[Data records]
-----

/-- The stop record of a group. -/
def State.stopRecord (s : State) (g : Group) (cause : Nat) : State :=
  let (a, m) := Group.reported g
  let gone := Group.allExited g
  State.updDebug s g.ctx (fun d => Debug.putStop d
    { cause := cause, kind := 0, hall := g.hall, slot := g.slot, queue := State.queueOf s g.ctx g.seq % 4096, seq := g.seq,
      addr := if gone then 0 else a, mask := if gone then 0 else m, clk := s.clk })

/-- A group halts with its stop record; one with every lane exited is not halted; while a trap is being taken the halt waits for
its entry. -/
def State.haltGroup (s : State) (g : Group) (cause : Nat) : State :=
  match g.pending with
  | some (.trap _ _ _ _ _) => State.updGroup s g.hall g.slot (fun x => { x with haltOwed := some cause, stepping := false })
  | _ => State.updGroup (State.stopRecord s g cause) g.hall g.slot (fun x =>
      { x with halted := !Group.allExited x, haltOwed := none, stepping := false, skipBreak := true })

/-- The group at the issue port halts. -/
def State.haltHere (s : State) (cause : Nat) : State := State.haltGroup s s.g cause

/-- The engine commands of a context that are not done: engine, issuing group's slot, task, number. -/
def State.engineWork (s : State) (c : Nat) : List (Nat × Nat × Nat × Nat × Nat) :=
  let place := fun (seq blk grp : Nat) => match State.member? s c seq blk grp with | some g => (g.hall, g.slot) | none => (0, 0)
  (s.halls.flatMap (fun h => (h.2.cmds.filter (fun x => x.ctx == c)).map (fun x => (1, x.hall, x.slot, x.seq, x.num)))) ++
  ((s.blocks.filter (fun b => b.ctx == c)).flatMap (fun b => b.stashCmds.map (fun x => (1, x.hall, x.slot, b.seq, x.num)))) ++
  (match s.ctx? c with
    | some x => x.pubs.map (fun p => (1, (place p.seq p.blk p.grp).1, (place p.seq p.blk p.grp).2, p.seq, p.num))
    | none => []) ++
  ((s.pkg.collectives.filter (fun x => x.ctx == c && x.st == 0)).map (fun x =>
    (2, (place x.seq x.blk x.grp).1, (place x.seq x.blk x.grp).2, x.seq, x.num)))

/-- Every engine command of a context stops, with its stop record. -/
def State.stopEngines (s : State) (c : Nat) : State :=
  (State.engineWork s c).foldl (fun s e => State.updDebug s c (fun d => Debug.putStop d
    { cause := 0, kind := e.1, hall := e.2.1, slot := e.2.2.1, queue := State.queueOf s c e.2.2.2.1 % 4096, seq := e.2.2.2.1,
      addr := 0, mask := BitVec.ofNat 32 e.2.2.2.2, clk := s.clk })) s

/-- The groups of a context, resident and saved. -/
def State.ctxGroups (s : State) (c : Nat) : List Group :=
  (State.allGroups s ++ s.saved.flatMap (fun i => i.groups)).filter (fun g => g.ctx == c)

/-- The records of a halt of the whole context: every group that is not halted, and its engines (R365 OP 4). -/
def State.stopContext (s : State) (c : Nat) : State :=
  let s := ((State.ctxGroups s c).filter (fun g => !g.halted)).foldl (fun s g => State.stopRecord s g 0) s
  match s.ctx? c with
  | some x => if x.dbg.haltAll then s else State.stopEngines s c
  | none => s

/-! ## Core dumps (R371 to R373) -/

/-- The notes of a context as it stands. -/
def State.dumpNotes (s : State) (c : Nat) (cause seq flags : Nat) : List DumpNote :=
  let gs := State.ctxGroups s c
  let bs := (s.blocks ++ s.saved.flatMap (fun i => i.blocks)).filter (fun b => b.ctx == c)
  let ts := s.tasks.filter (fun t => t.ctx == c)
  { type := 1, group := none, block := none, task := none, info := [c, cause, seq, s.clk, flags] } ::
    (gs.flatMap (fun g => [2, 3, 4, 5].map (fun k =>
      { type := k, group := some g, block := none, task := none, info := [] })) ++
     bs.flatMap (fun b => [6, 7].map (fun k =>
      { type := k, group := none, block := some b, task := none, info := [] })) ++
     ts.map (fun t => { type := 8, group := none, block := none, task := some t, info := [] }))

/-- The notes that fit in an area, and the bytes that they take with the header; `n` numbers their free sizes. -/
def fitNotes (room n : Nat) (notes : List DumpNote) : List DumpNote × Nat :=
  ((List.range notes.length).zip notes).foldl (fun (r : List DumpNote × Nat) p =>
    let k := Config.noteBytes (n + p.1)
    if r.2 + k ≤ room then (r.1 ++ [p.2], r.2 + k) else r) ([], Config.dumpHeader)

/-- Free bytes, from a count of free values used on. -/
def freeBytes (from_ n : Nat) : List Byte := (List.range n).map (fun j => Config.freeByte (from_ + j))

/-- A core dump of a context, when a dump area is set: the context is halted as OP 4 does, the image is written, and the halts are
released (R371). The image's bytes and length are free values (log entry 10). -/
def State.writeDump (s : State) (c cause seq : Nat) (lockstep : Bool) : State :=
  match s.ctx? c with
  | none => s
  | some x =>
    if x.dbg.dumpBase = 0 then s
    else
      let s := State.stopContext s c
      let flags := (if x.dbg.edited then 1 else 0) + (if lockstep then 4 else 0)
      let all := State.dumpNotes s c cause seq flags
      let fit := fitNotes x.dbg.dumpSize.toNat s.free all
      let notes := if fit.1.length = all.length then fit.1 else fit.1.map (fun y =>
        if y.type = 1 then { y with info := [c, cause, seq, s.clk, flags + 2] } else y)
      let n := min fit.2 x.dbg.dumpSize.toNat
      let s := State.writeVirt s c (vaOf x.dbg.dumpBase) (freeBytes s.free n)
      let s := { s with free := s.free + all.length + n }
      State.updDebug s c (fun d => { d with dump := notes, dumpLen := BitVec.ofNat 64 n })

/-! ## The end of gangs and tasks -/

/-- A group of a task. -/
def Group.of (g : Group) (c seq : Nat) : Bool := g.valid && g.ctx == c && g.seq == seq

/-- Everything of a task that stands in halls or in images goes (R318, R330). -/
def State.clearTask (s : State) (c seq : Nat) (drop : Bool) : State :=
  let s := State.killGroups s (fun g => Group.of g c seq) drop
  let bs := s.blocks.filter (fun b => b.ctx == c && b.seq == seq)
  let mine := fun (i : Image) => i.gang.ctx == c && i.gang.seq == seq
  let kept := (s.saved.filter mine).flatMap (fun i => i.blocks.map (fun b => b.charge))
  let paid := (bs.map (fun b => Block.chargeNow b s.clk) ++ kept).foldl (fun a b => a + b) 0
  let s := State.payCharge s c seq paid
  let s := State.dropBlocks s (fun b => b.ctx == c && b.seq == seq)
  let away := (s.saved.filter mine).flatMap (fun i => i.groups)
  let s := if drop then away.foldl State.dropRecords s else s
  let s := State.dropIssued s away
  { s with gangs := s.gangs.filter (fun g => !(g.ctx == c && g.seq == seq)), saved := s.saved.filter (fun i => !mine i) }

/-- A task ends FAILED with a cause (R318, R319, R338): a dump where one is due, every group of every block stops, no
successor is released. -/
def State.failTask (s : State) (c seq cause : Nat) : State :=
  match State.task? s c seq with
  | none => s
  | some t =>
    let s := if 1 ≤ cause ∧ cause ≤ 0x61 then State.writeDump s c cause seq false else s
    let s := State.clearTask s c seq true
    let s := match State.trace? s c t.arena with
      | some tr => if tr.st = 3 then
          State.updTrace s c t.arena (fun tr =>
            { tr with failed := true, tasks := mapIf tr.tasks (fun x => x.seq == seq) (fun x => { x with stale := true }) })
        else s
      | none => s
    State.endTask s c seq .failed cause

/-- The gang that consumed poison stops at once; GANG_KILL does the rest (R338). -/
def State.consumePoison (s : State) : State :=
  let g := s.g
  let s := State.updGang s g.ctx g.seq (Group.gang g) (fun x => { x with stopping := true })
  let s := State.updG s (fun g => { g with trapc := 0x10 })
  { s with events := s.events ++ [.gangKill g.ctx g.seq (Group.gang g)], cur := { s.cur with status := .killed } }

end Sys2Proof.Machine
end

-----

**WORK INSTRUCTIONS**
Could you output, exactly and with nothing else, the lines from the start of the records through the line containing "def State.engineWork (s"?

**RESULT BELOW**
/-- The stop record of a group. -/
def State.stopRecord (s : State) (g : Group) (cause : Nat) : State :=
  let (a, m) := Group.reported g
  let gone := Group.allExited g
  State.updDebug s g.ctx (fun d => Debug.putStop d
    { cause := cause, kind := 0, hall := g.hall, slot := g.slot, queue := State.queueOf s g.ctx g.seq % 4096, seq := g.seq,
      addr := if gone then 0 else a, mask := if gone then 0 else m, clk := s.clk })

/-- A group halts with its stop record; one with every lane exited is not halted; while a trap is being taken the halt waits for
its entry. -/
def State.haltGroup (s : State) (g : Group) (cause : Nat) : State :=
  match g.pending with
  | some (.trap _ _ _ _ _) => State.updGroup s g.hall g.slot (fun x => { x with haltOwed := some cause, stepping := false })
  | _ => State.updGroup (State.stopRecord s g cause) g.hall g.slot (fun x =>
      { x with halted := !Group.allExited x, haltOwed := none, stepping := false, skipBreak := true })

/-- The group at the issue port halts. -/
def State.haltHere (s : State) (cause : Nat) : State := State.haltGroup s s.g cause

/-- The engine commands of a context that are not done: engine, issuing group's slot, task, number. -/
def State.engineWork (s : State) (c : Nat) : List (Nat × Nat × Nat × Nat × Nat) :=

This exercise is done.